The Home Biz Lift Is Beginning

By Rob Spiegel

Interested in starting a home business? You're not alone.

Some weeks ago I speculated that conditions were ripe for a home business resurgence. [Click here to read that column.] Millions of workers have lost their jobs and are not likely to find new opportunities soon. Add to this a growing interest in staying close to home after the September 11 attacks. Suddenly family is more important and tall buildings are less appealing. Launching a home-based company is a logical solution to these dual concerns.

So I called Stacy Henderson, editor-in-chief of Home Business Magazine, to see if she sensed a greater interest in home businesses lately. The magazine is owned by Stacy and her husband, Richard, who acts as publisher for the bi-monthly publication covering the how-to and what-to of home-based enterprises. Henderson noted there was a clear increase in inquiries about home business. "We've noticed that people have inquired more about starting a home-based business during the months from September to the present, in comparison to this same time period in previous years."

She speculated that some of the interest in home business was likely due to the events of September 11. "Neither Richard nor I have any statistics to support this, but we personally feel the 9/11 tragedy could be a contributing factor. It's certainly caused Richard and me to re-examine our own priorities and to renew out commitments to our family and our responsibilities at home."



Henderson suggested that in addition to September 11, the economy itself is motivating people to consider starting a home business. "During the nine years of publishing Home Business Magazine, we've noticed that whenever the economy slows down, the interest in the home business market tends to accelerate," said Henderson. "People who have lost their jobs are seeking out home-based business alternatives. Nearly six percent of the U.S. workforce is now unemployed. Millions of workers are in danger of losing their jobs, and many of them will take their first look at home-business businesses."

In addition to the motivation of employment problems and a year to be close to home, Henderson said technology now makes it easier for people to compete in a home-based environment. "Wireless communication, high-speed Internet connectivity, and more powerful personal computer and office equipment have now made home-based business owners and home office workers as competitive as any in the economy today," said Henderson. "This increases the potential for future home-based business growth."

During the high craziness of the dot com boom, I had some fun imagining a changed world in which people worked from home in the midst of their families. I observed that this was a very natural way for human being to live, that for thousands of years people worked at home with their families, and that perhaps technology would finally allow us to return to a more familiar lifestyle. The act of going away to work each day, after all, was a mere 100-year interruption from our natural state. Now it was time to get back to the farm.

For the part five years, I have made my living from home while raising young children. Most of the women I know, and at least half of the men, view my situation as enviable. For me it was partly choice, partly opportunity. For writers, working at home is not that unusual. I didn't have to give up a bustling career to work at home. The Internet further allowed me to participate in business journalism internationally.

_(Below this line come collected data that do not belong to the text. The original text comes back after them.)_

theorem test_words_encoder : decode 0b000000000000000_0000000_00_01010000 = .ok .encInit ∧
    decode 0b000000000000000_0000000_00_01010001 = .ok .hash ∧
    decode 0b000000000000000_0000000_00_01010010 = .ok .encBase ∧
    decode 0b000000000000000_0000000_00_01010011 = .ok .encTranslate ∧
    decode 0b000000000000000_0000000_00_01011000 = .ok .pushLmd ∧
    decode 0b000000000000000_0000000_00_01011001 = .ok .pushMatch ∧
    decode 0b000000000000000_0000000_00_01011010 = .ok .backendMatch ∧
    decode 0b000000000000000_0000000_00_01011011 = .ok .backendLiterals ∧
    decode 0b000000000000000_0000000_00_01011100 = .ok .emitBlock ∧
    decode 0b000000000000000_0000000_00_01011101 = .ok .encFinish ∧
    decode 0b000000000000000_0000000_00_01011110 = .ok .storeRaw ∧
    decode 0b000000000000000_0000000_00_01011111 = .ok .encBuffer := by decide

/-- V-C2 to V-C9: words that are no command. -/
theorem test_words_refused : decode 0x00000000 = .error .illegalCommand ∧ decode 0x000000FF = .error .illegalCommand ∧
    decode 0x00020010 = .error .illegalCommand ∧ decode 0x00000110 = .error .badOperand ∧
    decode 0x00010411 = .error .badOperand ∧ decode 0x00000023 = .error .badOperand ∧
    decode 0x00020000 = .error .illegalCommand := by decide

/-! ## One command at a time -/

/-- V-C2, V-C10: an illegal word faults, and the next word is ignored. -/
theorem test_port_sticky : (step (State.reset.withFetchWord 32 0) = .next (faulted .illegalCommand 0 State.reset)) ∧
    step ((faulted .illegalCommand 0 State.reset).withFetchWord 32 0x10) =
      .next { faulted .illegalCommand 0 State.reset with cmd := 0x10 } := by
  exact ⟨rfl, rfl⟩

/-- V-C11, V-C12. -/
theorem test_reset_clears_or_refuses :
    trapped .reset (args 1 0 0 (faulted .illegalCommand 0 State.reset)) = some (none, 0) ∧
    trapped .reset (args 2 0 0 (faulted .illegalCommand 0 State.reset)) = some (some .badOperand, 0) := by decide

/-- V-C15 to V-C17. -/
theorem test_store_array : trapped .storeArray (args 4 20 0 State.reset) = some (some .badOperand, 1) ∧
    trapped .storeArray (args 10 0 316 State.reset) = some (some .badOperand, 2) ∧
    occAt (after .storeArray (args 3 65 2 State.reset)) .lit 65 = 2 := by decide

theorem test_load_array : result .loadArray (args 3 65 0 (after .storeArray (args 3 65 2 State.reset))) =
    some (.ok, 2, 0) := by decide

theorem test_out_init : (after .outInit { State.reset with out := { accum := 5, nbits := 3 } }).out =
    { accum := 0, nbits := 0 } := by decide

/-- V-B1, V-B8. -/
theorem test_out_push :
    (after (.outPush 2) (args 2 0 0 { State.reset with out := { accum := 5, nbits := 3 } })).out =
      { accum := 21, nbits := 5 } ∧
    trapped (.outPush 5) { State.reset with out := { accum := 0, nbits := 60 } } = some (some .pushOverflow, 60) := by
  decide

/-- V-B6, V-B10. -/
theorem test_out_flush :
    let t := after .outFlush (dstAt 0 0 8 { State.reset with out := { accum := 0x1FF, nbits := 9 } })
    dstBytes 1 t = [0xFF] ∧ t.cur.dstPos = 1 ∧ t.out = { accum := 1, nbits := 1 } ∧
    result .outFlush (dstAt 0 0 1 { State.reset with out := { accum := 0xABCD, nbits := 16 } }) =
      some (.dstFull, 0, 0) := by decide

/-- V-B3, V-B11. -/
theorem test_out_finish :
    let t := after .outFinish (dstAt 0 0 8 { State.reset with out := { accum := 21, nbits := 5 } })
    dstBytes 1 t = [0x15] ∧ t.res0.toInt = -3 ∧ t.out = { accum := 0, nbits := -3 } ∧
    (after .outFinish (dstAt 0 0 8 { State.reset with out := { accum := 1, nbits := 1 } })).res0.toInt = -7 := by decide

/-- The source of V-B12 on, with n as ARG0 and the stream in [0, 8). -/
def inputExample (n : Int) : State :=
  { srcAt 0 0 8 (source [0, 0, 0, 0, 0, 0, 0, 0x15] State.reset) with arg0 := BitVec.ofInt 64 n, arg1 := 8 }

/-- V-B12, V-B21. -/
theorem test_in_init :
    (after (.inInit .lit) (inputExample (-3))).in0 =
      { accum := 0x1500000000000000, nbits := 61, pos := 0, lo := 0, valid := true } ∧
    result (.inInit .lit) (inputExample (-4)) = some (.error, 0, 0) := by decide

/-- The refill example of 95_test_vectors.md: after a pull of 20 bits, 36 are left; three bytes are taken. -/
theorem test_in_flush :
    let s := srcAt 0 0 16 (source [1, 2, 3, 4, 5, 6, 7, 8, 9, 10, 11, 12, 13, 14, 15, 16] State.reset)
    let t := after (.inFlush .lit) { s with in0 := { accum := 0xE0D0C0B0A, nbits := 36, pos := 9, lo := 0, valid := true } }
    t.in0 = { accum := 0xE0D0C0B0A090807, nbits := 60, pos := 6, lo := 0, valid := true } ∧ t.res0 = 60 := by decide

/-- V-B13, V-B16. -/
theorem test_in_pull :
    result (.inPull .lit 2) (after (.inInit .lit) (inputExample (-3))) = some (.ok, 2, 0) ∧
    trapped (.inPull .lit 62) (after (.inInit .lit) (inputExample (-3))) = some (some .pullUnderflow, 61) := by decide

/-- V-T1, V-T12. -/
theorem test_normalize :
    (after (.normalize .l) (withOcc .l [(0, 3), (1, 1)] State.reset)).freq.l = table [(0, 48), (1, 16)] ∧
    (after (.normalize .l) (withOcc .l ([(0, 1000), (1, 1000)] ++ (List.range 18).map fun i => (i + 2, 1))
      State.reset)).freq.l = table ([(0, 22), (1, 24)] ++ (List.range 18).map fun i => (i + 2, 1)) := by decide

theorem test_check_freq : result (.checkFreq .l) (withFreq .l [(0, 48), (1, 16)] State.reset) = some (.ok, 64, 0) ∧
    result (.checkFreq .l) (withFreq .l [(0, 48), (1, 17)] State.reset) = some (.error, 65, 0) := by decide

/-- V-T14, V-T18. -/
theorem test_build_enc :
    (after (.buildEnc .l) (withFreq .l [(0, 48), (1, 16)] State.reset)).encTab.l =
      [(0, { s0 := 32, k := 1, delta0 := BitVec.ofInt 16 (-16), delta1 := 16 }),
       (1, { s0 := 0, k := 2, delta0 := 48, delta1 := 64 })] ∧
    trapped (.buildEnc .l) (withFreq .l [(0, 48), (1, 17)] State.reset) = some (some .freqRange, 65) := by decide

/-- V-T20, V-T21. -/
theorem test_build_dec :
    let t := after .buildDec (withFreq .lit [(0, 3), (1, 1021)] State.reset)
    sparseFind t.decTab 2 = some { k := 8, symbol := 0, delta := 256 } ∧
    sparseFind t.decTab 3 = some { k := 1, symbol := 1, delta := 1018 } ∧
    result .buildDec (withFreq .lit [(0, 1000), (1, 25)] State.reset) = some (.error, 0, 0) := by decide +kernel

/-- V-T23, V-T24. -/
theorem test_build_vdec :
    sparseFind (after (.buildVdec .l) (withFreq .l [(17, 64)] State.reset)).vdecTab.l 5 =
      some { totalBits := 3, valueBits := 3, delta := 5, valueBase := 20 } ∧
    result (.buildVdec .d) (withFreq .d [(0, 256), (1, 1)] State.reset) = some (.error, 0, 0) := by decide
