-- ==== Sys2Proof/Machine/State.lean ====
section
/-! DEFINITION. The state of one SX-32: every register, queue, buffer, counter, mode and pin that the spec gives
the device, the contents of its SPI NOR and of the media, and the queue of commands that wait. Plain data. -/

namespace Sys2Proof.Machine

/-- Reasons a step can fault: none. The spec gives every command an effect, and every error of the device is a
state that it goes on in (safe: there is no constructor to raise). -/
inductive Fault
  deriving DecidableEq, Repr

/-- Reasons a step can refuse a command. -/
inductive Refusal where
  /-- Raised by the dispatcher for a command that has no meaning yet, with its mnemonic; safe: the machine stops.
  No arm raises it in this model. -/
  | notModelled (mnemonic : String)
  deriving DecidableEq, Repr

/-! ## Pins, resets and bring-up (spec/02, spec/20) -/

/-- What the device is held in (spec/02 R54, spec/15 R555): nothing, a reset, or thermal hardware shutdown. -/
inductive Hold where
  | powerOn
  | mainCold
  | warm
  | shutdown
  | running
  deriving DecidableEq, Repr

/-- Input pins and straps as driven (spec/20 Tables 20-6, 20-8); an active-low input is true when asserted. -/
structure Pins where
  aonPwrok : Bool
  sysPwrok : Bool
  /-- every monitored rail of groups 2 to 6 is in its range (spec/02 R47) -/
  railsOk : Bool
  /-- PWRFAIL# asserted, and since when -/
  pwrfail : Bool
  pwrfailAt : Nat
  perstA : Bool
  perstB : Bool
  testEn : Bool
  jtag : JtagInstr
  /-- LNKn_PRSNT# asserted, bit n for port n -/
  prsnt : BitVec 32
  /-- the link PLL is locked to REFCLK_LINK (spec/02 R52) -/
  linkPll : Bool
  /-- when REFCLK_LINK was last checked (spec/02 R52) -/
  linkCheckAt : Nat
  /-- REFCLK_A and REFCLK_B run (spec/01 Table 1-4, spec/02 R53); no command of the table changes them (log 89) -/
  refclkA : Bool
  refclkB : Bool
  pairSide : Bool
  bootSrc : Bool
  hostaEn : Bool
  hostbEn : Bool
  deriving DecidableEq, Repr

/-- A command of the SPI NOR interface, with its 4-byte address and its length in bytes where it has them (spec/02
Table 2-4). -/
inductive NorCmd where
  | readId
  | readSfdp (addr len : Nat)
  | resetEnable
  | reset
  | fastRead (addr len : Nat)
  | quadRead (addr len : Nat)
  | writeEnable
  | readStatus
  | pageProgram (addr len : Nat)
  | eraseSector (addr : Nat)
  | eraseBlock (addr : Nat)
  deriving DecidableEq, Repr

/-- Which memory Nuhalith is filling (spec/02 R62, R64). -/
inductive Fill where
  | idle
  | sram
  | dram
  deriving DecidableEq, Repr

/-- One happening the recorder takes (spec/17 R599 to R607): class, code, source, 32-byte payloads (more than one:
a chain, R603), and the boot and µs at which it arose. -/
structure Event where
  cls : Byte
  code : W16
  source : W16
  payload : List (BitVec 256)
  boot : W32
  uptime : Nat
  held : Bool
  deriving DecidableEq, Repr

/-- The always-on domain of spec/02, spec/17 and spec/20: kept over every reset but a power-on reset. -/
structure Aon where
  hold : Hold
  /-- instant from which SYS_PWROK and every rail have been good (spec/02 R47) -/
  goodSince : Option Nat
  /-- instant of AON_PWROK rising (spec/02 R50) -/
  riseAt : Nat
  /-- the domain runs on the crystal (spec/02 R49) -/
  xtal : Bool
  /-- BOOT_RESET_CAUSE [11:0] (spec/02 Table 2-6) -/
  cause : BitVec 12
  /-- BOOT_PROGRESS.attempts (spec/02 Table 2-7) -/
  attempts : BitVec 4
  /-- BOOT_PROGRESS.slot -/
  slot : Bool
  /-- BOOT_PROGRESS.recovery -/
  recovery : Bool
  /-- BOOT_PROGRESS.dram_state -/
  dramState : BitVec 2
  /-- BOOT_PROGRESS.step -/
  step : Byte
  /-- BOOT_PROGRESS.error -/
  error : Byte
  /-- fill-complete flag (spec/02 R63) -/
  fillComplete : Bool
  /-- the fill that is running -/
  fill : Fill
  /-- buffer-dirty mark (spec/02 R60) -/
  bufferDirty : Bool
  /-- DRAM entered self-refresh before the last reset (spec/02 R59, R61) -/
  selfRefresh : Bool
  /-- watchdog armed, and when it was last serviced (spec/02 R56) -/
  dogArmed : Bool
  dogAt : Nat
  /-- firmware has stopped servicing the watchdog (spec/13 R509) -/
  dogStopped : Bool
  /-- since when PERSTA# and PERSTB# have both been asserted, and whether that overlap has caused a reset or
  was there when a reset was released (spec/02 R55) -/
  overlapAt : Option Nat
  overlapUsed : Bool
  /-- warm device resets deferred by the dump: their BOOT_RESET_CAUSE bits (spec/02 R57) -/
  deferred : List (Fin 12)
  /-- straps as last sampled (spec/20 R697) -/
  pairSide : Bool
  bootSrc : Bool
  hostaEn : Bool
  hostbEn : Bool
  /-- THERM events held before release, at most 16, and those beyond (spec/17 R607) -/
  held : List Event
  heldLost : Nat
  /-- boot counter copied at the last release, and its instant (spec/17 R607) -/
  lastBoot : W32
  lastRelease : Nat
  /-- sequence mark of the recorder (spec/17 R608) -/
  seqMark : Nat
  /-- the power-on reset has not been followed by a release of step 11 (spec/17 R608) -/
  afterPowerOn : Bool
  deriving DecidableEq, Repr

/-- Bring-up outside the always-on domain (spec/02). -/
structure Boot where
  /-- this bring-up follows a power-on or main cold reset, so the DRAM is filled (spec/02 R62) -/
  cold : Bool
  /-- when the last main cold reset was released (spec/02 R51) -/
  coldAt : Nat
  /-- failures of each DRAM channel's training (spec/02 R69) -/
  retries : Vector Nat 8
  /-- step 6 and step 7 of Table 2-9 have ended -/
  trained : Bool
  imageOk : Bool
  /-- the boot ROM waits for an image over the service port (spec/02 R75) -/
  recoveryWait : Bool
  /-- the running firmware image -/
  image : List Byte
  /-- processors released, and when (spec/02 R63) -/
  released : Bool
  releaseAt : Nat
  /-- step 11 reached -/
  complete : Bool
  /-- every port has ended bring-up training once, and when -/
  portsEnded : Bool
  portsEndedAt : Nat
  /-- the firmware works in this boot on data preserved over a warm reset (spec/02 R61) -/
  preserved : Bool
  /-- this bring-up follows a thermal hardware shutdown (spec/15 R557) -/
  afterShutdown : Bool
  /-- the dump and the map journal need no more restoring before namespaces are ready (spec/10 R401, spec/13 R501) -/
  restored : Bool
  replayed : Bool
  /-- SMART Critical Warning bit 4: volatile memory backup failed (spec/02 R61, spec/10 R403) -/
  backupFailed : Bool
  /-- SMART Critical Warning bit 2: reliability degraded (spec/13 R510) -/
  degraded : Bool
  /-- spin_up_group and subsystem_id in force, taken at bring-up (spec/02 R81, spec/19 R661) -/
  spinGroup : Nat
  subsystem : W16
  /-- SFDP has confirmed quad-output reads since the reset (spec/02 R71) -/
  quad : Bool
  /-- the commands given to the SPI NOR since the reset, newest first: the model's own record (log 90) -/
  bus : List NorCmd
  deriving DecidableEq, Repr

/-! ## SPI NOR (spec/02 Table 2-3) -/

/-- One copy of the boot directory as programmed (spec/02 Table 2-5); its reserved bytes are 0. -/
structure BootDir where
  magic : W32
  sequence : W32
  preferred : Bool
  attemptsMax : Nat
  /-- 0 empty, 1 valid, 2 bad -/
  stateA : Fin 3
  stateB : Fin 3
  attemptsA : Nat
  attemptsB : Nat
  /-- SHAKE256 of bytes 0 to 15 -/
  digest : Digest
  deriving DecidableEq, Repr

/-- A record of the Prompt Book (spec/17 Table 17-1). -/
structure Record where
  seq : Nat
  boot : W32
  uptime : Nat
  cls : Byte
  code : W16
  source : W16
  payload : BitVec 256
  repeats : Nat
  flags : Byte
  lastDelta : Nat
  valid : Bool
  deriving DecidableEq, Repr
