/-- An equation with one unknown removed by a pivot that has coefficient 1 there. -/
def eqClear (col : Nat) (pivot e : Equation) : Equation :=
  if e.1.getD col 0 = 0 then e else eqAdd e (eqScale (e.1.getD col 0) pivot)

/-- Gauss-Jordan elimination over the columns given; the pivots in column order. -/
def eliminate : List Nat → List Equation → List Equation → Option (List Equation)
  | [], done, _ => some done
  | c :: cs, done, rest =>
    match rest.findIdx? fun e => e.1.getD c 0 != 0 with
    | none => none
    | some i =>
      match rest[i]? with
      | none => none
      | some e =>
        let p := eqScale (gfInv (e.1.getD c 0)) e
        eliminate cs (done.map (eqClear c p) ++ [p]) ((dropAt i rest).map (eqClear c p))

/-- The K data blocks of a row at one offset from any K of its W strips (chunk number and block). -/
def solveRow (k : Nat) (have_ : List (Nat × Blk)) : Option (List Blk) :=
  (eliminate (List.range k) [] (have_.map fun q => (chunkRow k q.1, q.2))).map fun l => l.map Prod.snd

/-- A chunk's block from the K data blocks. -/
def chunkBlk (k j : Nat) (data : List Blk) : Blk := if j < k then data.getD j 0 else parityBlk (j - k) data

/-! ## Reconstruction (R338) -/

/-- The strips that may serve a reconstruction of chunk j at sector n: present, not failed for this read, not on an actuator
in a calibration break; data strips first, in ascending order. -/
def State.sources (s : State) (bad : List (Place × Nat)) (g : Group) (i j n : Nat) : List Nat :=
  (List.range g.width).filter fun t =>
    t != j && s.sectorOk bad g i t n && (s.acal (s.actOfPlace (s.placeOf g i t))).brk.isNone

/-- The block of chunk j at sector n, from K other strips. -/
def State.reconstruct (s : State) (bad : List (Place × Nat)) (g : Group) (i j n : Nat) : Option Blk :=
  let src := (s.sources bad g i j n).take g.k
  if src.length < g.k then none
  else (solveRow g.k (src.map fun t => (t, s.sectorAt (s.placeOf g i t) n))).map (chunkBlk g.k j)

/-! ## Zones of a namespace (R333) -/

def State.ns? (s : State) (n : Nat) : Option Ns := s.names.nss.find? fun x => x.nsid == n

/-- The groups of a namespace, in group-list order. -/
def State.nsGroups (s : State) (x : Ns) : List Group := x.groups.filterMap s.group?

/-- The stripe of a zone. -/
def stripeOf : List Group → Nat → Option (Group × Nat)
  | [], _ => none
  | g :: r, z => if z < g.h then some (g, z) else stripeOf r (z - g.h)

/-- Zones of a namespace, zoned or backing. -/
def State.zonesOf (s : State) (x : Ns) : Nat := ((s.nsGroups x).map Group.h).sum

/-- Chunk and sector of a zone offset. -/
def chunkOf (k off : Nat) : Nat × Nat := (off % (64 * k) / 64, 64 * (off / (64 * k)) + off % 64)

/-- Where a zone's block lies: group, stripe, data chunk, sector. -/
def State.blockAt (s : State) (x : Ns) (zone off : Nat) : Option (Group × Nat × Nat × Nat) :=
  (stripeOf (s.nsGroups x) zone).map fun q => (q.1, q.2, (chunkOf q.1.k off).1, (chunkOf q.1.k off).2)

/-- The data of a sector of a chunk: read directly, or reconstructed; none when it cannot be had. -/
def State.mediaBlk (s : State) (bad : List (Place × Nat)) (g : Group) (i j n : Nat) : Option Blk :=
  if s.sectorOk bad g i j n then some (s.sectorAt (s.placeOf g i j) n) else s.reconstruct bad g i j n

I remember getting out of the shower one morning and having my five-year-old daughter tell me that Erika called. "Erika who?" I asked.

"Erika from Sweden," she beamed. Sure enough, a source had returned my call and had a charming conversation about Daddy in the shower.

Over the years, my picture of people returning home to work is slowly coming true. And from my personal poll of friends, family and acquaintances, it's not happening nearly fast enough. There are now forces of technology, opportunity and personal interest pushing the trend. Don't be surprised if a good portion of the laid-off workforce decides to stay at home and work once the economy gets back into growth mode.